• **TASK DESCRIPTION**:
Repeat only the stretch of lines below that runs from the line with "by region. -/" through the line with "else 0) 0 s", unaltered.

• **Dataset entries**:
-- ==== Sys2Proof/Machine/SafetyRows.lean ====
section
/-! DEFINITION. Hardware faults and their recovery (11), and the restart of a control core (13, R396). -/

namespace Sys2Proof.Machine

/-! ## Control cores (R396) -/

/-- A control core restarts: its queues are not fetched meanwhile. CAUSE: 0 uncorrectable error, 1 heartbeat, 2 pair fault. -/
def coreDown (core : Fin 3) (cause : Nat) (s : State) : State :=
  if s.boot.down[core] then s
  else onBoot (fun b => { b with down := b.down.set core true, coreCause := b.coreCause.set core cause }) s

/-- The undelivered completions of a queue are written again with REPLAY 1, without a change of indices. -/
def redeliver (q : Fin 4) (s : State) : State :=
  if s.queues[q].en then
    let s1 := onCxl (fun c => { c with outstanding := c.outstanding.filter fun w => match w.id with
      | .cq k _ => k != q
      | _ => true }) s
    pumpCq q 16 (onQueue q (fun x => { x with
      cqNext := x.cqTail, wrap := if x.cqNext.toNat < x.cqTail.toNat then !x.wrap else x.wrap
      journal := x.journal.map fun c => if c.delivered then c else { c with issued := false, replay := true } }) s1)
  else s

/-- The undelivered completions of a queue that runs. -/
def undelivered (s : State) (q : Fin 4) : Nat :=
  if s.queues[q].en then (s.queues[q].journal.filter fun c => !c.delivered).length else 0

/-- The restart ends: re-delivery, CORE_RESTART, fetching. -/
def coreUp (core : Fin 3) (s : State) : State :=
  if !s.boot.down[core] then s
  else
    let qs := (allFin 4).filter fun q => coreOf q == core
    let n := sumOf qs (undelivered s)
    let s1 := onBoot (fun b => { b with down := b.down.set core false, restarts := b.restarts + 1 }) s
    let s2 := if core = 2 then onSafety (fun y => { y with anyAlive := true, hwDivert := y.monitors != 0 }) s1 else s1
    let s3 := forEach qs redeliver s2
    drainAll (raise srcCores evCoreRestart
      (pack [(0, 2, core.val), (2, 2, s.boot.coreCause[core]), (8, 8, n), (16, 16, sat 16 (s.boot.restarts + 1))]) s3)

/-! ## Hardware faults (R334, R337, R338) -/

/-- Hardware drives every channel's buck gates low and its LCSG high, until it releases them. -/
def cutAll (s : State) : State := divert (fun _ => true) true (onSafety (fun y => { y with hwDivert := true }) s)

/-- A fault of the safety pair: the device goes dark by hardware and the pair is reset. -/
def pairFault (m : Nat) (s : State) : State := coreDown 2 2 (safetyFault m none 0 0 true true 0 (cutAll s))

/-- A clock (bit 0) or voltage (bit 1) fault, once while its condition stands. -/
def monitorFault (i m : Nat) (s : State) : State :=
  if s.safety.monitors.getLsbD i then s
  else safetyFault m none 0 0 true true 0
    (cutAll (onSafety (fun y => { y with monitors := y.monitors ||| BitVec.ofNat 2 (2 ^ i) }) s))

/-- The condition has been absent for 1 ms: the channels are released when nothing else holds them. -/
def monitorClears (i : Nat) (s : State) : State :=
  onSafety (fun y =>
    let left := y.monitors &&& ~~~BitVec.ofNat 2 (2 ^ i)
    { y with monitors := left, hwDivert := left != 0 || s.boot.down[(2 : Fin 3)] }) s

/-! ## ECC (R336, R341) -/

/-- The regions of the safe path (R340). -/
def safeRegion (r : Fin 11) : Bool := r == 1 || r == 8 || r == 9 || r == 10

/-- An ECC_CORRECTED of the region came within the last second. -/
def eccTold (r : Fin 11) (s : State) : Bool :=
  match s.safety.eccTick[r] with
  | some t => decide (s.clk.now < t + msT 1000)
  | none => false

/-- A corrected error: ECC_CORRECTED at most once per second per region, with the corrections of the last second. -/
def eccCorrected (r : Fin 11) (s : State) : State :=
  let now := s.clk.now
  let times := now :: (s.safety.eccTimes[r].filter fun t => decide (now < t + msT 1000))
  let s1 := onSafety (fun y => { y with eccTimes := y.eccTimes.set r times }) s
  if eccTold r s then s1
  else raise srcMemory evEccCorrected (pack [(0, 4, r.val), (16, 16, sat 16 times.length)])
    (onSafety (fun y => { y with eccTick := y.eccTick.set r (some now) }) s1)

/-- The block that an error in a plane-link buffer hits is fetched again and treated as refused (R209). -/
def bufferBlock (g : Head) (plane block : Nat) (s : State) : State :=
  match (flightsOf s g).find? (fun f => f.plane == plane && f.block == block) with
  | some f =>
    let r := if s.cfg.heads[g].raster then slotRange s g block plane else blockRange s g (shownOf s g) plane block
    let data := if f.data.isEmpty then [] else memRead s.planes r.1 r.2
    let s1 := if f.data.isEmpty then s else askIo false [r] s
    refused g f (onFlights g (fun l => l.map fun x => if x.same f then { x with data := data } else x) s1)
  | none => s

/-- An uncorrectable error, by region. -/
def eccFatal (r : Fin 11) (heads : BitVec 4) (core : Bool) (plane block : Nat) (s : State) : State :=
  if safeRegion r then safetyFault 1 none 0 0 true true 0 s
  else match r.val with
    | 0 => coreDown (if core then 1 else 0) 0 s
    | 7 => forEach allHeads (fun g s => if heads.getLsbD g.val then bufferBlock g plane block s else s) s
    | 2 => s
    | _ => noteBuilt (forEach allHeads (fun h s => if heads.getLsbD h.val then cutBuild h s else s) s)

/-- A SECDED error. -/
def eccFound (r : Fin 11) (uncorrectable : Bool) (heads : BitVec 4) (core : Bool) (plane block : Nat) (s : State) : State :=
  if uncorrectable then eccFatal r heads core plane block s else eccCorrected r s

/-! ## Supervision and recovery (R335, R343) -/

/-- Q2_TIMEOUT_MS of the asset in force. -/
def q2TimeoutMs (s : State) : Nat :=
  match s.safety.asset with
  | some a => a.q2TimeoutMs
  | none => 0

/-- No accepted Q2 command for Q2_TIMEOUT_MS after the last one. -/
def q2Expires (s : State) : State :=
  if s.safety.q2Run && !s.safety.q2Timeout then
    raise srcQ2 evQ2Timeout (pack [(0, 16, q2TimeoutMs s)]) (onSafety (fun y => { y with q2Timeout := true, ttDue := true }) s)
  else s

/-- Every restartable cause has cleared, and the safety pair runs: the clock and voltage conditions, the trip latches, the event store
(R341, R343). -/
def reloadable (s : State) : Bool :=
  s.safety.standing != 0 && s.safety.monitors == 0 && !s.safety.storeFull && (allFin 2).all (fun g => !s.therm.groups[g].tripped) &&
    !s.boot.down[(2 : Fin 3)] && inSafe s

/-- The asset has been read again from the active slot and the self-tests have run: SAFE_WINDOW follows at the next LATCH. A failed test
or a rejected asset is latched (R340, R341). -/
def reloadDone (passed : Bool) (a : RawAsset) (s : State) : State :=
  if !reloadable s then s
  else if !passed then safetyFault 12 none 0 0 true false 0 s
  else if !assetOk a then safetyFault 13 none 0 0 true false 0 s
  else stageLayouts (onSafety (fun y => { y with
    asset := some (assetOf a), standing := 0, toWindow := y.mode == .dark && !y.darkLatched }) s)

/-! ## The rows -/

/-- LOCKSTEP_FAULT (R334). -/
def execLockstepFault (s : State) : Host.Outcome State Fault Refusal := .next (settle (pairFault 2 s))

/-- CLOCK_FAULT (R337). -/
def execClockFault (s : State) : Host.Outcome State Fault Refusal := .next (settle (monitorFault 0 5 s))

/-- VOLTAGE_FAULT (R337). -/
def execVoltageFault (s : State) : Host.Outcome State Fault Refusal := .next (settle (monitorFault 1 6 s))

/-- MONITOR_FAULT_CLEAR (R337). -/
def execMonitorFaultClear (voltage : Bool) (s : State) : Host.Outcome State Fault Refusal :=
  .next (settle (if voltage then monitorClears 1 s else monitorClears 0 s))

/-- WATCHDOG_EXPIRY (R338). -/
def execWatchdogExpiry (s : State) : Host.Outcome State Fault Refusal := .next (settle (pairFault 3 s))

/-- ECC_ERROR (R336). -/
def execEccError (region : Fin 11) (uncorrectable : Bool) (heads : BitVec 4) (core : Bool) (plane block : Nat) (s : State) :
    Host.Outcome State Fault Refusal := .next (settle (eccFound region uncorrectable heads core plane block s))

/-- Q2_TIMEOUT (R335). -/
def execQ2Timeout (s : State) : Host.Outcome State Fault Refusal := .next (settle (q2Expires s))

/-- SAFE_PATH_RELOAD_DONE (R343). -/
def execSafePathReloadDone (passed : Bool) (asset : RawAsset) (s : State) : Host.Outcome State Fault Refusal :=
  .next (settle (reloadDone passed asset s))

/-- CORE_HEARTBEAT_TIMEOUT (R396). -/
def execCoreHeartbeatTimeout (core : Fin 2) (s : State) : Host.Outcome State Fault Refusal :=
  .next (settle (coreDown (Fin.ofNat 3 core.val) 1 s))

/-- CORE_RESTART (R396). -/
def execCoreRestart (core : Fin 3) (s : State) : Host.Outcome State Fault Refusal := .next (settle (coreUp core s))

end Sys2Proof.Machine
end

• **ANSWER TO THIS EXERCISE**:
/-- An uncorrectable error, by region. -/
def eccFatal (r : Fin 11) (heads : BitVec 4) (core : Bool) (plane block : Nat) (s : State) : State :=
  if safeRegion r then safetyFault 1 none 0 0 true true 0 s
  else match r.val with
    | 0 => coreDown (if core then 1 else 0) 0 s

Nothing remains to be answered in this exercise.